Благодаря электрификации, писал он, Москва сияет ночью, как ни один город в мире, что в московских магазинах можно в большом выборе получить продукты питания по ценам, вполне доступным среднему гражданину Советского Союза, и в целом весь громадный город Москва дышал удовлетворением и согласием и более того — счастьем.
— Нам надо смелее, напористее, энергичнее вести пропаганду советского образа жизни, — резанул воздух малюсенькой ладонью карликового роста Ежов. — Произведение «Москва 1937» должна быть настольной книгой в любом нашем посольстве. Проследите за этим. Нам нужны авторитетные российские граждане — писатели, музыканты, ученые и философы. Мы их сделаем советскими. Они сами убедятся в правоте и правильности своего выбора…
Парижская резидентура НКВД поставила задачу Ивану Яковлевичу Билибину, русскому художнику, книжному иллюстратору и театральному оформителю, положительно повлиять на Куприна.
Цель одна — усилить мотивацию для принятия решения о возвращении на Родину.
Но это был выстрел из пушки по воробьям. Этот же воробышек давно уже созрел, чтобы отправиться на Родину, в Россию, в дорогую сердцу Москву, с которой были связаны его лучшие годы, и там умереть.
Но вернемся к Билибину.
Как же Иван Яковлевич оказался в Париже?
На пароходе «Саратов» он 21 февраля 1920 года отплывает из Новороссийска. Сначала оказался в Египте — в лагере в Тель-эль-Кебире. Путешествует по Сирии и Палестине, в 1924 году поселяется в Александрии, а в августе 1925 года переезжает в Париж. С годами он примирился с Советской властью. В 1935–1936 годах участвует в оформлении советского посольства в Париже, создает монументальное панно «Микула Селянинович».

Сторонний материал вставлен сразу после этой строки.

/-- With the lock taken; with `RXB` empty; with one byte. -/
theorem witness_RxgetTakesFromMainBuffer :
    (TaskReady hazardState 0 ∧ (hazardState.uart 0).driver = some (drv [1] [] []) ∧ hazardState.pass.ph ≠ .idle ∧
      (drv [1] [] []).rxb.Wf Params.tc1.rxCap) ∧
    (TaskReady idleState 0 ∧ idleState.pass.ph = .idle ∧ (drv [] [] []).rxb.contents = []) ∧
    (drv [] [0x48] []).rxb.Wf Params.tc1.rxCap ∧ (drv [] [0x48] []).rxb.contents = [0x48] ∧
      TaskReady (one (booted (drv [] [0x48] []))) 0 :=
  ⟨⟨⟨rfl, by decide⟩, rfl, by decide, by decide⟩, ⟨⟨rfl, by decide⟩, rfl, rfl⟩, by decide, by decide, rfl, by decide⟩

theorem witness_IrqEntersHandler : (1 : InstId).toNat < State.reset.params.numInst ∧ drainState.isr.ph ≠ .idle ∧
    (State.reset.isr.ph = .idle ∧ (State.reset.uart 1).driver = none) ∧
    (0 : InstId).toNat < idleState.params.numInst ∧ idleState.isr.ph = .idle ∧ (idleState.uart 0).driver ≠ none := by
  decide

/-- A handler on another instance; no request; a request of an unbound instance; a request of a bound one. -/
theorem witness_IstepEntersHandler :
    (drainState.isr.ph ≠ .idle ∧ drainState.isr.inst ≠ 1) ∧
    (idleState.isr.ph = .idle ∧ (idleState.uart 0).ris &&& (idleState.uart 0).im = 0) ∧
    (let u : Uart := { Uart.powerOn with ris := 1, im := 1 }
     (one u).isr.ph = .idle ∧ u.ris &&& u.im ≠ 0 ∧ ((one u).uart 0).driver = none) ∧
    (let u : Uart := { booted (drv [] [] []) with ris := 1 }
     (one u).isr.ph = .idle ∧ u.ris &&& u.im ≠ 0 ∧ ((one u).uart 0).driver ≠ none) := by decide

/-- Each phase, with the tested bit set and with it clear. -/
theorem witness_HandlerCountsBySnapshot :
    HandlerAt (inIsr .i2 1 0 (booted (drv [] [] []))) .i2 0 (drv [] [] []) ∧
    HandlerAt (inIsr .i3 0b1000 0 (booted (drv [] [] []))) .i3 0 (drv [] [] []) ∧
    HandlerAt (inIsr .i4 0b0010 0 (booted (drv [] [] []))) .i4 0 (drv [] [] []) ∧
    HandlerAt (inIsr .i5 0b0100 0 (booted (drv [] [] []))) .i5 0 (drv [] [] []) ∧
    (0b1000 : Mask) &&& 0b1000 ≠ 0 ∧ (0b0010 : Mask) &&& 0b1000 = 0 ∧ (0b0010 : Mask) &&& 0b0011 ≠ 0 ∧
    (0b0100 : Mask) &&& 0b0011 = 0 ∧ (0b0100 : Mask) &&& 0b0100 ≠ 0 ∧ (0b1011 : Mask) &&& 0b0100 = 0 :=
  ⟨⟨rfl, rfl, by decide, rfl⟩, ⟨rfl, rfl, by decide, rfl⟩, ⟨rfl, rfl, by decide, rfl⟩, ⟨rfl, rfl, by decide, rfl⟩,
    by decide⟩

/-- A byte and room; `AUX` full; no byte and room. -/
theorem witness_HandlerDrainsFifoIntoAux :
    (HandlerAt drainState .i4l 0 (drv [0x40] [] []) ∧ (drv [0x40] [] []).aux.Wf Params.tc1.auxCap ∧
      (drainState.uart 0).rxFifo = [0x41] ∧ 0 < (drv [0x40] [] []).aux.avail) ∧
    (HandlerAt (inIsr .i4l 1 0 (booted (drv [1, 2, 3, 4] [] []))) .i4l 0 (drv [1, 2, 3, 4] [] []) ∧
      (drv [1, 2, 3, 4] [] []).aux.Wf Params.tc1.auxCap ∧ (drv [1, 2, 3, 4] [] []).aux.avail = 0) ∧
    HandlerAt (inIsr .i4l 1 0 (booted (drv [1, 2, 3] [] []))) .i4l 0 (drv [1, 2, 3] [] []) ∧
      (drv [1, 2, 3] [] []).aux.Wf Params.tc1.auxCap ∧ 0 < (drv [1, 2, 3] [] []).aux.avail ∧
      ((inIsr .i4l 1 0 (booted (drv [1, 2, 3] [] []))).uart 0).rxFifo = [] :=
  ⟨⟨⟨rfl, rfl, by decide, rfl⟩, by decide, rfl, by decide⟩, ⟨⟨rfl, rfl, by decide, rfl⟩, by decide, by decide⟩,
    ⟨rfl, rfl, by decide, rfl⟩, by decide, by decide, rfl⟩

theorem witness_HandlerRequestsMasksAndReturns :
    (HandlerAt (inIsr .i6 1 0 (booted (drv [] [] []))) .i6 0 (drv [] [] []) ∧
      (inIsr .i6 1 0 (booted (drv [] [] []))).isr.fired = true) ∧
    (HandlerAt (inIsr .i6 0 0 (booted (drv [] [] []))) .i6 0 (drv [] [] []) ∧
      (inIsr .i6 0 0 (booted (drv [] [] []))).isr.fired = false) ∧
    HandlerAt (inIsr .i7a 4 4 (booted (drv [] [] []))) .i7a 0 (drv [] [] []) ∧
    HandlerAt (inIsr .i7b 4 4 (booted (drv [] [] []))) .i7b 0 (drv [] [] []) :=
  ⟨⟨⟨rfl, rfl, by decide, rfl⟩, rfl⟩, ⟨⟨rfl, rfl, by decide, rfl⟩, rfl⟩, ⟨rfl, rfl, by decide, rfl⟩,
    rfl, rfl, by decide, rfl⟩

theorem witness_HandlerStaysInItsContext : (drainState.Inv ∧ drainState.isr.ph ≠ .idle) ∧
    (Instr.istep 0).agent = .interrupt ∧ (∃ t, exec (.istep 0) drainState = .next t) ∧
    (drainState.uart 0).driver = some (drv [0x40] [] []) ∧ (drainState.uart 1).driver = none :=
  ⟨⟨inv_of_ok (by decide), by decide⟩, rfl, ⟨_, rfl⟩, rfl, rfl⟩

/-- A receive interrupt that fills `AUX`; a transmit interrupt alone; nothing pending, for `IRQ`. -/
theorem witness_HandlerInvocationFollowsTable :
    (let d := drv [1, 2, 3] [] []
     let u : Uart := { booted d with rxFifo := [4, 5], ris := 1 }
     (one u).Inv ∧ (one u).isr.ph = .idle ∧ (0 : InstId).toNat < (one u).params.numInst ∧
       ((one u).uart 0).driver = some d ∧ u.ris &&& u.im ≠ 0) ∧
    (let d := drv [] [] []
     let u : Uart := { booted d with im := 4, ris := 4 }
     (one u).Inv ∧ (one u).isr.ph = .idle ∧ ((one u).uart 0).driver = some d ∧ u.ris &&& u.im ≠ 0) ∧
    idleState.Inv ∧ idleState.isr.ph = .idle ∧ (idleState.uart 0).driver = some (drv [] [] []) :=
  ⟨⟨inv_of_ok (by decide), rfl, by decide, rfl, by decide⟩, ⟨inv_of_ok (by decide), rfl, rfl, by decide⟩,
    inv_of_ok (by decide), rfl, rfl⟩

theorem witness_DispatchRequestsAPass : TaskReady idleState 0 ∧ (idleState.uart 0).driver ≠ none :=
  ⟨⟨rfl, by decide⟩, by decide⟩

/-- The lock taken by another; nothing requested; a request of an unbound instance; of a bound one. -/
theorem witness_PstepStartsAPass :
    (TaskReady hazardState 1 ∧ hazardState.pass.ph ≠ .idle ∧ hazardState.pass.inst ≠ 1) ∧
    (TaskReady idleState 0 ∧ idleState.pass.ph = .idle ∧ (idleState.uart 0).dispReq = false) ∧
    (let s := one { Uart.powerOn with dispReq := true }
     TaskReady s 0 ∧ s.pass.ph = .idle ∧ (s.uart 0).dispReq = true ∧ (s.uart 0).driver = none) ∧
    (let s := one { booted (drv [] [] []) with dispReq := true }
     TaskReady s 0 ∧ s.pass.ph = .idle ∧ (s.uart 0).dispReq = true ∧ (s.uart 0).driver = some (drv [] [] [])) :=
  ⟨⟨⟨rfl, by decide⟩, by decide, by decide⟩, ⟨⟨rfl, by decide⟩, rfl, rfl⟩, ⟨⟨rfl, by decide⟩, rfl, rfl, rfl⟩,
    ⟨rfl, by decide⟩, rfl, rfl, rfl⟩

Там его и «подготовили» к возвращению в Советский Союз.
* * *Куприн, пусть не часто, но встречался с Буниным, который с пиететом относился к «шалуну» и хотя и редко, но всегда в критические моменты поддерживал его материально. Еще бы: знакомы давно, в политических оценках «Совдепии» солидарны, правда, Иван Алексеевич продолжал упорно трудиться и в Париже, и на юге Франции, а в 1933 году его творческая деятельность в литературе была оценена присуждением Нобелевской премии.